Statistics 507, Fall 2021

Instructions

Complete all questions of the assignment below and submit to Canvas by the due date. Remember, if you are using late days you should submit a draft of the assignment by the due date and leave a comment indicating how many late days you want to use. You may not use late days to extend this assignment past 3:30pm on Monday December 13.

For this problem set, you should submit source code as plain text shell and python script, and a jupyter notebook with the output / answers requested for each question. Use Jupytext to associate the jupyter notebook with a markdown .md source file.

Questions on this problem set may ask you to use concepts or ideas that have not been discussed in class. One of the goals of these assignments is to help you learn to be independent, read documentation, and otherwise make reasonable decisions about how to analyze and present data, code, or other data science material.

You may discuss the problem set and its solution with your peers, but you are required to work independently on the files to be submitted and to submit your own original work. If you use or closely follow patterns or code from sources other than the course notes or texts you should cite the source.

In addition to the content of your submission, you will be graded on the quality of your source code and the professionalism of your notebook file.
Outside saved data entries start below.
theorem Completes.of_read_mem_ne (hm : s.mem.wf) {a : Nat} (hne : u.mem.read a ≠ s.mem.read a) :
    a = s.addr ∧ i = .inv := by
  rcases h.mem_cases with heq | ⟨hi, heq⟩
  · exact absurd (by rw [heq]) hne
  · rw [heq] at hne
    exact ⟨Memory.eq_of_read_write_ne hm hne, hi⟩

theorem Completes.of_read_undo_ne (hu : s.undo.wf) {k : Nat} (hne : u.undo.read k ≠ s.undo.read k) :
    k = s.step ∧ i = .load ∧ s.cfg.undoMode = .trace := by
  rcases h.undo_cases with heq | ⟨hi, hm, heq⟩
  · exact absurd (by rw [heq]) hne
  · rw [heq] at hne
    exact ⟨Memory.eq_of_read_write_ne hu hne, hi, hm⟩

end

/-! ### What `exec` answers (R80) -/

/-- A next state of `exec` is a completion or an addressing fault. -/
theorem exec_next {i : Instr} {s t : State} (h : exec i s = .next t) :
    (∃ u, Completes s i u ∧ t = u.completeAt (s.step + 1)) ∨ (∃ f, Raises s i f ∧ t = s.takeAddressFault f) := by
  rcases exec_cases i s with ⟨u, hu, e⟩ | ⟨f, hf, e⟩ | ⟨-, r, e⟩
  · rw [e] at h
    exact .inl ⟨u, hu, by simpa using h.symm⟩
  · rw [e] at h
    exact .inr ⟨f, hf, by simpa using h.symm⟩
  · rw [e] at h
    cases h

/-- Where the addressed bit and the trace slot exist, `exec` answers. -/
theorem exec_answers (i : Instr) {s : State} (ha : s.addr < s.cfg.memSize) (hk : s.step < s.cfg.progCap) :
    ∃ t, exec i s = .next t := by
  rcases exec_cases i s with ⟨u, -, e⟩ | ⟨f, -, e⟩ | ⟨hmissing, -⟩
  · exact ⟨_, e⟩
  · exact ⟨_, e⟩
  · omega

theorem exec_mem_ne {i : Instr} {s t : State} (h : exec i s = .next t) (hne : t.mem ≠ s.mem) : i = .inv := by
  rcases exec_next h with ⟨u, hu, rfl⟩ | ⟨f, -, rfl⟩
  · rcases hu.mem_cases with heq | ⟨hi, -⟩
    · exact absurd heq hne
    · exact hi
  · exact absurd rfl hne

theorem exec_store_ne {i : Instr} {s t : State} (h : exec i s = .next t) (hne : t.store ≠ s.store) : i = .load := by
  rcases exec_next h with ⟨u, hu, rfl⟩ | ⟨f, -, rfl⟩
  · exact hu.store_cases.resolve_left hne
  · exact absurd rfl hne

/-! ### Completions and faults as whole states (R82, R83, R85) -/

section
variable {n : Nat} {s : State}

theorem exec_inc_of_lt (h : s.addr + n < s.cfg.memSize) :
    exec (.inc n) s = .next { s with addr := s.addr + n, step := s.step + 1, last := 0 } :=
  exec_of_completes (.inc n h)

theorem exec_inc_of_le (h : s.cfg.memSize ≤ s.addr + n) :
    exec (.inc n) s = .next { s with flt := if s.flt = 0 then 2 else s.flt, last := 2 } :=
  exec_of_raises (.inc n h)

theorem exec_inv_of_lt (h : s.addr < s.cfg.memSize) :
    exec .inv s = .next { s with mem := s.mem.flip s.addr, step := s.step + 1, last := 0 } :=
  exec_of_completes (.inv h)

theorem exec_cdec_gated (hs : s.store = 0) : exec (.cdec n) s = .next { s with step := s.step + 1, last := 0 } :=
  exec_of_completes (.cdecGated n (by simp [hs]))

theorem exec_cdec_of_le (hs : s.store = 1) (h : n ≤ s.addr) :
    exec (.cdec n) s = .next { s with addr := s.addr - n, step := s.step + 1, last := 0 } :=
  exec_of_completes (.cdec n hs h)

theorem exec_cdec_of_lt (hs : s.store = 1) (h : s.addr < n) :
    exec (.cdec n) s = .next { s with flt := if s.flt = 0 then 1 else s.flt, last := 1 } :=
  exec_of_raises (.cdec n hs h)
Maintain a consistent and literate style in your scripts and work to make your notebook look professional and well polished. Follow all style rules from previous problem sets.

Question 0 - Slurm [20 points]

In this question you will write a Slurm script and use Great Lakes to compute the cross-validated MSE for one of your Random Forest or Gradient Boosted Tree models from problem set 7.
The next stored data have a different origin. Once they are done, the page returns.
/-- A studio PLAY in a granted chase (R98). -/
def State.chasePlay (p : ChasePhase) (s : State) : State × Status :=
  match p with
  | .parked =>
    if s.speed.vRef < 0 ∨ capstanTarget s.ports.params s.speed.chaseRatio < s.speed.vRef then (s, .busy)
    else (s.chasePhase .rolling, .ok)
  | .rolling => (s, .ok)
  | .locating .approach | .locating .verify => (s.chasePhase .rolling, .ok)
  | .locating .travel | .locating .reposition => (s, .busy)
  | .releasing => (s, .busy)

/-- A studio STOP in a granted chase (R98). -/
def State.chaseStop (p : ChasePhase) (s : State) : State × Status :=
  match p with
  | .parked => (s, .ok)
  | .rolling | .locating _ => (s.chasePhase .parked, .ok)
  | .releasing => (s, .ok)

/-- A studio request while a chase holds the transport (R98): by the chase phase, and in RELEASING CHASE_SPEED and STOP
alone. -/
def State.studioInChase (p : ChasePhase) (h : Held) (s : State) : State × Status :=
  match h.req with
  | .chaseSpeed ratio => s.chaseSpeed ratio
  | .play => s.chasePlay p
  | .stop => s.chaseStop p
  | .locateMark _ | .locateAddress _ | .locateLength _ | .returnBack =>
    if p = .releasing then (s, .busy) else s.chaseLocate h
  | .wind _ | .shuttle _ | .thread _ _ | .unthread | .clearFault => (s, .busy)

/-- The active motion is the re-tensioning that CLEAR_FAULT started (R79, R86). -/
def State.retensioning (s : State) : Bool :=
  match s.arb.active with
  | some m => m.kind == .clearFault
  | none => false

/-- STOP in THREADING (R66, R79). -/
def State.stopThreading (s : State) : State :=
  if s.retensioning then s else s.cancelCreep

/-- STOP in MEASURING (R67). -/
def State.stopMeasuring (p : MeasurePhase) (s : State) : State :=
  match p with
  | .creep => s.setTransport (.measuring .creepStop) (some .settling)
  | .creepStop => s

/-- Judging in the current state (R85 steps 6 and 7, R86 to R88, R98, R100). A STOP in HALTING changes nothing whatever its
source and level, a STARTING halt included (R64, R75, R87). DEDUCED, unsafe: log entry 13. -/
def State.judge (h : Held) (s : State) : State × Status :=
  match s.seq.transport with
  | .unthreaded | .faulted => s.tryStart .fresh h
  | .threading => if h.req = .stop then (s.stopThreading, .ok) else s.tryStart .fresh h
  | .measuring p => if h.req = .stop then (s.stopMeasuring p, .ok) else s.tryStart .fresh h
  | .settling =>
    if h.req = .stop then (s.dropPending, .ok)
    else if h.req = .unthread then s.tryStart .fresh h
    else s.hold h
  | .stopped => if h.req = .stop then (s, .ok) else s.tryStart .fresh h
  | .play _ | .wind | .shuttle | .locate _ => s.judgeActive h
  | .halting =>
    if h.req = .stop then (s, .ok)
    else if s.arb.chase = .starting then s.judgeStarting h
    else s.judgeActive h
  | .chase p =>
    match h.port with
    | .studio => s.studioInChase p h
    | .panel => s.panelInChase h
  | .protectStop | .unthreading => (s, .badState)

/-- The pop of the return list (R85 step 5, R104): none for an empty list; a request other than RETURN pops nothing. -/
def State.popReturn (h : Held) (s : State) : Option (Held × State) :=
  match h.req with
  | .returnBack =>
    match s.arb.returns with
    | [] => none
    | e :: rest => some ({ h with entry := some e }, s.setReturns rest)
  | _ => some (h, s)

/-- A motion request from the state test on (R85 steps 3 to 7). -/
def State.motionFromStateTest (h : Held) (s : State) : State × Status :=
  match s.admission h with
  | some st => (s, st)
  | none =>
    match s.popReturn h with
    | none => (s, .empty)
    | some (h, s) => s.judge h

/-- The held request judged again at an entry to STOPPED (R92 step 3): the entry a RETURN popped is used. -/
def State.judgeHeld (h : Held) (s : State) : State × Status :=
  match s.admission h with
  | some st => (s, st)
  | none => s.judge h

/-- The request of the pending slot judged at an entry to STOPPED (R92): discarded with PENDING_DROPPED when it fails. -/
def State.judgeSlot (s : State) : State :=
  match s.arb.slot with
  | none => s
  | some h =>
    let r := (s.setSlot none).judgeHeld h
    if r.2.accepted then r.1 else r.1.raiseOn h.port .pendingDropped

/-- The chase protocol after an entry to STOPPED, which ends a release (R101): RELEASING becomes IDLE.
DEDUCED, unsafe: log entry 15. -/
def Arbiter.afterRelease (a : Arbiter) : ChaseState := if a.chase = .releasing then .idle else a.chase

/-- Entry to STOPPED (R70, R92): the active motion ends, a waiting chase is examined, the pending request is judged. -/
def State.enterStopped (s : State) : State :=
  let s := (s.setTransport .stopped none).setActive none
  ((s.setChase s.arb.afterRelease).examineChase).judgeSlot

/-! ## Operand tests (R5, R155) -/

/-- The profile tests of THREAD (R5). DEDUCED, unsafe: log entry 19. -/
def State.threadTest (s : State) (supply takeup : Int) : Option Status :=
  if ¬(0 ≤ supply ∧ supply ≤ 3 ∧ 0 ≤ takeup ∧ takeup ≤ 3) then some .badOperand
  else if (s.geom.slotProfile supply.toNat).isNone || (s.geom.slotProfile takeup.toNat).isNone then some .badProfile
  else none

/-- The operand tests of a motion request by its owner (R85 step 2); the status of the first that fails. -/
def State.operandTest (s : State) : MotionReq → Option Status
  | .thread a b => s.threadTest a b
  | .locateMark n =>
    if ¬(0 ≤ n ∧ n ≤ 127) then some .badOperand
    else if (markAt s.marks n.toNat).isNone then some .noSuchMark
    else none
  | .locateAddress a => if 0 ≤ a ∧ a ≤ 16777215 then none else some .badOperand
  | .locateLength l => if headMin ≤ l ∧ l ≤ headMax then none else some .badOperand
  | .stop | .play | .wind _ | .shuttle _ | .returnBack | .unthread | .clearFault | .chaseSpeed _ => none

/-- A motion request taken on a port, after the port unit's tests (R85). -/
def State.motion (p : Port) (req : MotionReq) (s : State) : State × Status :=
  match s.operandTest req with
  | some st => (s, st)
  | none => s.motionFromStateTest { req := req, port := p, entry := none }

end Sys2Proof.Machine
end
Using the superconductivity data and either your best performing Random Forest or model or your best performing Gradient Boosted Tree model from problem set 7, write a Python script to compute the 10-fold cross validation error for your chosen model in parallel using 5 sub-processes. The Python script should be written to run in batch mode.

If you didn’t previously divide data into test, validation, and 10 training folds based on unique materials (see unique_m.csv), redo the data splitting so that materials (rather than rows) are randomized among training folds and the validation and test sets.
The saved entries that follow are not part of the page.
/-- A rising chase request is granted in STOPPED, rolls on from PLAY RUNNING, halts other motions of a lower level, or waits (R94, R95, R96, R50, R90, R171, R82, R178).
A rise of a line that is already high changes nothing (log entry 29); the error kept in a locate result is the last
one evaluated in the whole locate (log entry 23), and its head length reads 0 where none is defined (log entry 28).
Each entry to CHASE raises the level catch while the external stop line is asserted in LEVEL mode, and the halt of a
chase start does not (log entries 3 and 14). What it says of a command is said of states in which no caught start
waits for its EXT_STOP, which every other command takes first (log entry 14). -/
def Obligations.ChaseGrantedAtRestAndInMotion : Prop :=
  (∀ (s : State) (caught : List Due), Due.extStopCatch ∉ s.due →
    caught = (if s.prot.extStop = true ∧ paramOf s.ports.params Param.extStopMode = 0 then [.extStopCatch] else []) →
    (s.arb.chaseLine = true → exec .chaseRequestRise s = .next s)
    ∧ (s.arb.chaseLine = false → s.arb.chase = .idle →
      (paramOf s.ports.params Param.chaseLevel < paramOf s.ports.params Param.lockoutLevel →
        exec .chaseRequestRise s = .next { s with arb := { s.arb with chaseLine := true, chase := .waiting } })
      ∧ (paramOf s.ports.params Param.lockoutLevel ≤ paramOf s.ports.params Param.chaseLevel →
        (s.seq.transport = .stopped → s.arb.active = none → s.locate.active = none →
          ∃ t, exec .chaseRequestRise s = .next t ∧ t.seq.transport = .chase .parked ∧ t.seq.outputs.grant = true
            ∧ t.arb = { s.arb with
                chaseLine := true, chase := .granted,
                active := some
                  { kind := .chase, source := .chase, level := paramOf s.ports.params Param.chaseLevel } }
            ∧ t.speed.chaseRatio = 4096 ∧ t.ports = s.ports ∧ t.geom.head = s.geom.head ∧ t.marks = s.marks
            ∧ t.map = s.map ∧ t.due = s.due ++ caught)
        ∧ (s.seq.transport ≠ .stopped →
            ((∀ p, s.seq.transport ≠ .play p) ∧ s.seq.transport ≠ .wind ∧ s.seq.transport ≠ .shuttle
              ∧ (∀ p, s.seq.transport ≠ .locate p) ∧ s.seq.transport ≠ .halting)
            ∨ (∃ m, s.arb.active = some m
              ∧ (m.kind = .unthread ∨ paramOf s.ports.params Param.chaseLevel ≤ m.level)) →
          exec .chaseRequestRise s = .next { s with arb := { s.arb with chaseLine := true, chase := .waiting } })
        ∧ ∀ m, s.arb.active = some m → m.kind ≠ .unthread → m.level < paramOf s.ports.params Param.chaseLevel →
          ((∃ p, s.seq.transport = .play p) ∨ s.seq.transport = .wind ∨ s.seq.transport = .shuttle
            ∨ (∃ p, s.seq.transport = .locate p) ∨ s.seq.transport = .halting) →
          ∃ t, exec .chaseRequestRise s = .next t
            ∧ (s.seq.transport = .play .running →
              t.seq.transport = .chase .rolling ∧ t.seq.outputs.grant = true ∧ t.speed.chaseRatio = 4096
                ∧ t.map = s.map ∧ t.due = s.due ++ caught
                ∧ t.arb = { s.arb with
                    chaseLine := true, chase := .granted,
                    active := some
                      { kind := .chase, source := .chase, level := paramOf s.ports.params Param.chaseLevel } })
            ∧ (s.seq.transport ≠ .play .running →
              t.seq.transport = .halting ∧ t.seq.restDest = some .chaseParked ∧ t.seq.outputs.grant = false
                ∧ t.due = s.due
                ∧ t.arb = { s.arb with
                    chaseLine := true, chase := .starting,
                    active := some
                      { kind := .stop, source := .chase, level := paramOf s.ports.params Param.chaseLevel } })
            ∧ (m.source ≠ .chase → ∀ p, (t.ports.port p).has .preempted = true)
            ∧ (m.source = .chase → t.ports = s.ports)
            ∧ t.locate.active = none ∧ t.speed.vRef = s.speed.vRef ∧ t.geom.head = s.geom.head ∧ t.marks = s.marks
            ∧ t.prot = s.prot
            ∧ ∀ r, s.locate.active = some r →
              t.locate.result = some
                { target := r.target, outcome := .preempted, retries := r.retries,
                  head := s.geom.head.getD 0, error := r.lastError }))
    ∧ (s.arb.chaseLine = false → s.arb.chase = .releasing →
      exec .chaseRequestRise s = .next { s with arb := { s.arb with chaseLine := true, chase := .waiting } }))
    ∧ ∀ (n : Nat) (v : Int) (row : ParamRow) (m : Motion) (ps : List Int) (s : State), Param.panelLevel ≤ n →
      n ≤ Param.lockoutLevel → paramRows[n]? = some row → row.lo ≤ v → v ≤ row.hi → s.arb.chase = .waiting →
      ps = s.ports.params.set n v → s.arb.active = some m →
      (s.seq.transport = .wind ∨ s.seq.transport = .shuttle ∨ s.seq.transport = .halting) →
      (s.setParameter n v).status = .ok
      ∧ (paramOf ps Param.chaseLevel < paramOf ps Param.lockoutLevel ∨ m.kind = .unthread
          ∨ paramOf ps Param.chaseLevel ≤ m.level →
        (s.setParameter n v).state = { s with ports := { s.ports with params := ps } })
      ∧ (paramOf ps Param.lockoutLevel ≤ paramOf ps Param.chaseLevel → m.kind ≠ .unthread →
        m.level < paramOf ps Param.chaseLevel →
        ∃ t, (s.setParameter n v).state = t ∧ t.ports.params = ps ∧ t.seq.transport = .halting
          ∧ t.seq.restDest = some .chaseParked
          ∧ t.arb = { s.arb with
              chase := .starting
              active := some { kind := .stop, source := .chase, level := paramOf ps Param.chaseLevel } }
          ∧ (m.source ≠ .chase → ∀ p, (t.ports.port p).has .preempted = true)
          ∧ t.speed.vRef = s.speed.vRef ∧ t.marks = s.marks)

/-- A falling chase request releases or idles, and in CHASE the studio's requests act on the phase (R97, R101, R171, R98, R99, R51, R62).
A fall of a line that is already low changes nothing (log entry 29). The clauses on CHASE RELEASING hold with the
protocol IDLE too (log entry 15). The error kept in a locate result is the last one evaluated in the whole locate (log
entry 23), and its head length reads 0 where none is defined (log entry 28). With v_ref not 0 the release is of kind
CAPSTAN from ROLLING, APPROACH and VERIFY and REEL from TRAVEL, REPOSITION and PARKED; with v_ref 0 it is AT_REST from
every phase, which is the model's reading of R51 beside R101 (log entry 33). What it says of a command is said of
states in which no caught start waits for its EXT_STOP, which every other command takes first (log entry 14). -/
def Obligations.ChaseReleasedAndDrivenByStudio : Prop :=
  (∀ s : State, Due.extStopCatch ∉ s.due →
    (s.arb.chaseLine = false → exec .chaseRequestFall s = .next s)
    ∧ (s.arb.chaseLine = true →
      (s.arb.chase = .waiting ∨ s.arb.chase = .spent →
        exec .chaseRequestFall s = .next { s with arb := { s.arb with chaseLine := false, chase := .idle } })
      ∧ (s.arb.chase = .starting → s.seq.transport = .halting →
        ∃ t, exec .chaseRequestFall s = .next t ∧ t.seq.transport = .halting ∧ t.seq.restDest = some .stopped
          ∧ t.arb = { s.arb with chaseLine := false, chase := .idle } ∧ t.speed = s.speed ∧ t.ports = s.ports)
      ∧ (s.arb.chase = .granted → s.seq.transport.isChase = true →
        ∃ t, exec .chaseRequestFall s = .next t ∧ t.seq.transport = .chase .releasing
          ∧ t.arb = { s.arb with chaseLine := false, chase := .releasing } ∧ t.seq.outputs.grant = true
          ∧ t.locate.active = none ∧ t.locate.located = s.locate.located ∧ t.ports = s.ports
          ∧ (OutputsFollow s → s.seq.transport ≠ .chase .releasing →
            (s.speed.vRef = 0 → t.speed.kind = some .atRest)
            ∧ (s.speed.vRef ≠ 0 → s.seq.transport ∈ [Transport.chase .rolling, .chase (.locating .approach),
                .chase (.locating .verify)] → t.speed.kind = some .capstan ∧ t.seq.outputs.pinchDown = true)
            ∧ (s.speed.vRef ≠ 0 → s.seq.transport ∈ [Transport.chase .parked, .chase (.locating .travel),
                .chase (.locating .reposition)] → t.speed.kind = some .reel ∧ t.seq.outputs.pinchDown = false))
          ∧ ∀ r, s.locate.active = some r →
            t.locate.result = some
              { target := r.target, outcome := .released, retries := r.retries,
                head := s.geom.head.getD 0, error := r.lastError })))
    ∧ ∀ s : State, paramOf s.ports.params Param.lockoutLevel ≤ s.portLevel .studio →
      (∀ ratio, s.seq.transport.isChase = false → s.motion .studio (.chaseSpeed ratio) = (s, .badState))
      ∧ (s.seq.transport = .halting → s.arb.chase = .starting →
        s.motion .studio .play = (s, .busy)
          ∧ (∀ v, s.motion .studio (.wind v) = (s, .busy) ∧ s.motion .studio (.shuttle v) = (s, .busy))
          ∧ ∀ l : Int, -8388608 ≤ l → l ≤ 8388607 → s.motion .studio (.locateLength l) = (s, .busy))
      ∧ ∀ p, s.seq.transport = .chase p →
        (∀ ratio, ∃ t, s.motion .studio (.chaseSpeed ratio) = (t, if 3584 ≤ ratio ∧ ratio ≤ 4608 then .ok else .clamped)
          ∧ t = { s with speed := { s.speed with chaseRatio := max 3584 (min 4608 ratio) }, ports := t.ports }
          ∧ (3584 ≤ ratio ∧ ratio ≤ 4608 → t.ports = s.ports)
          ∧ (¬(3584 ≤ ratio ∧ ratio ≤ 4608) → ∀ k, (t.ports.port k).has .chaseClamped = true))
        ∧ (∀ v, s.motion .studio (.wind v) = (s, if p = .releasing then .busy else .badState)
          ∧ s.motion .studio (.shuttle v) = (s, if p = .releasing then .busy else .badState))
        ∧ (p = .parked ∨ p = .releasing → s.motion .studio .stop = (s, .ok))
        ∧ (p = .rolling → s.motion .studio .play = (s, .ok))
        ∧ (p = .releasing ∨ p = .locating .travel ∨ p = .locating .reposition
            ∨ (p = .parked ∧ (s.speed.vRef < 0
              ∨ roundDiv (paramOf s.ports.params Param.playSpeed * s.speed.chaseRatio) 4096 < s.speed.vRef)) →
          s.motion .studio .play = (s, .busy))
        ∧ (∀ l : Int, -8388608 ≤ l → l ≤ 8388607 →
          (p = .releasing → s.motion .studio (.locateLength l) = (s, .busy))
          ∧ (p ≠ .releasing → ∃ t, s.motion .studio (.locateLength l) = (t, .ok)
            ∧ t.seq.transport = .chase (.locating .travel)
            ∧ t.arb = { s.arb with returns := t.arb.returns } ∧ t.speed.vRef = s.speed.vRef ∧ t.marks = s.marks
            ∧ (∃ r, t.locate.active = some r ∧ r.target = .length l ∧ r.retries = 0
              ∧ t.speed.stopPoint = some r.stopPoint)
            ∧ ∀ x, s.locate.active = some x →
              t.locate.result = some
                { target := x.target, outcome := .replaced, retries := x.retries,
                  head := s.geom.head.getD 0, error := x.lastError }))
        ∧ ∀ (req : MotionReq) (q : ChasePhase),
          (req = .stop ∧ q = .parked ∧ (p = .rolling ∨ ∃ k, p = .locating k))
            ∨ (req = .play ∧ q = .rolling ∧ (p = .locating .approach ∨ p = .locating .verify
              ∨ (p = .parked ∧ 0 ≤ s.speed.vRef
                ∧ s.speed.vRef ≤ roundDiv (paramOf s.ports.params Param.playSpeed * s.speed.chaseRatio) 4096))) →
          ∃ t, s.motion .studio req = (t, .ok) ∧ t.seq.transport = .chase q ∧ t.seq.outputs.grant = true
            ∧ t.seq.outputs.pinchDown = (q == .rolling) ∧ t.arb = s.arb ∧ t.ports = s.ports
            ∧ t.speed.vRef = s.speed.vRef ∧ t.locate.active = none ∧ t.marks = s.marks
            ∧ ∀ r, s.locate.active = some r →
              t.locate.result = some
                { target := r.target, outcome := .replaced, retries := r.retries,
                  head := s.geom.head.getD 0, error := r.lastError }

/-- A motion request that fails its state or lockout test has no effect (R64, R83, R85). -/
def Obligations.MotionRefusedOutsideItsStates : Prop :=
  ∀ (port : Port) (req : MotionReq) (s : State),
    (s.seq.transport = .protectStop ∨ s.seq.transport = .unthreading
        ∨ (s.seq.transport = .faulted ∧ req ≠ .clearFault) →
      (s.motion port req).1 = s ∧ (s.motion port req).2.accepted = false)
    ∧ (s.operandTest req = none →
        (match req with
          | .thread _ _ => s.seq.transport ≠ .unthreaded
          | .clearFault => s.seq.transport ≠ .faulted
          | .chaseSpeed _ => s.seq.transport.isChase = false
          | .stop | .unthread =>
            s.seq.transport ∈ [Transport.unthreaded, .protectStop, .faulted, .unthreading]
          | .play | .wind _ | .shuttle _ | .locateMark _ | .locateAddress _ | .locateLength _ | .returnBack =>
            s.seq.transport ∈ [Transport.unthreaded, .threading, .protectStop, .faulted, .unthreading]
              ∨ s.seq.transport.isMeasuring = true) →
      s.motion port req = (s, .badState))
    ∧ (s.operandTest req = none → req.validIn s.seq.transport = true → s.seq.transport.isChase = false →
      s.portLevel port < paramOf s.ports.params Param.lockoutLevel →
      ¬(port = .panel ∧ (req = .stop ∨ req = .unthread)) → s.motion port req = (s, .lockedOut))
Write an associated Slurm shell script to run your multiple process job using 5-6 cores and run the job using the course allocation. Include this Slurm script in your submission.

After running the job using Slurm, use the following command to report usage information: sacct --format="JobID,NCPUS,Elapsed,CPUTime,TotalCPU". Include the output in your notebook.

Here is an example of the output from the run-mp_isolet.sh demo:

$ sacct --format="JobID,NCPUS,Elapsed,CPUTime,TotalCPU,SystemCPU"
       JobID      NCPUS    Elapsed    CPUTime   TotalCPU 
------------ ---------- ---------- ---------- ---------- 
29287742              4   00:00:25   00:01:40  00:52.121

Question 1 - Tensorflow and Keras [50 points]

In this question you will use Tensorflow and Keras to train deep neural network models using the 80% training sample from question 0. You will then compare these models using the 10% validation sample.

Use the same data partition as for question 0. As stated above, if you didn’t previously divide data into test, validation, and 10 training folds based on unique materials (see unique_m.csv), redo the data splitting so that materials (rather than rows) are randomized among training folds and the validation and test sets.

part a [40 points]

Train a series of deep neural network regression models to predict the critical temperature from the superconductivity dataset. Train a minimum of 5 models meeting the following conditions:

at least one model has 3 hidden layers,
at least one model has 1-2 hidden layers,
at least one model uses \(L_1\) or \(L_2\) regularization,
at least one model uses dropout,
all models should use MSE or its equivalent as the loss function.

All other details about model architecture are up to you. You may consider more than 5 models, but 5 is the minimum requirement.

Compare your models using the 10% validation set and select the best performing model.

part b [10 points]

Compute and report the MSE on the test dataset for the best performing model from part a.

Question 2 - PySpark and hdfs [30 points]

In this question you will use PySpark on the Cavium-ThunderX cluster to compute descriptive statistics from a collection of data files.

The following files should be readable to you in the Cavium hdfs file system at /user/jbhender/stats507/:

user_key.csv - is a two-column table with columns user containing student unique names and key containing associated keys used for identifying ownership in the other tables. A user may be associated with more than 1 key.
triangles.csv - is a 4-column table with columns triangle_id, key, base, and height. The key column can be used to join against user_key.csv to identify users; base and height can be used to compute area.
rectangles.csv - is a 4-column table with columns rectangle_id, key, length, and width. The key column can be used to join against user_key.csv to identify users; length and width can be used to compute area.

Check access permissions to these files using the following from your Cavium home directory:

hdfs dfs -ls /user/jbhender/stats507/

Use these files to compute the following quantities related to the shapes assigned to you:

the total numbers of triangles and (separately) rectangles assigned to you,
the total area of the triangles and (separately) rectangles assigned to you,
the mean areas of your triangles and rectangles.

Submit a Python script that computes these quantities using PySpark and saves them to a csv file, ps8_q2_<email>_results.csv replacing <email> with your UM unique name. Use this file to create a table or results in your notebook.

You may use either SQL or DataFrame methods for the computations.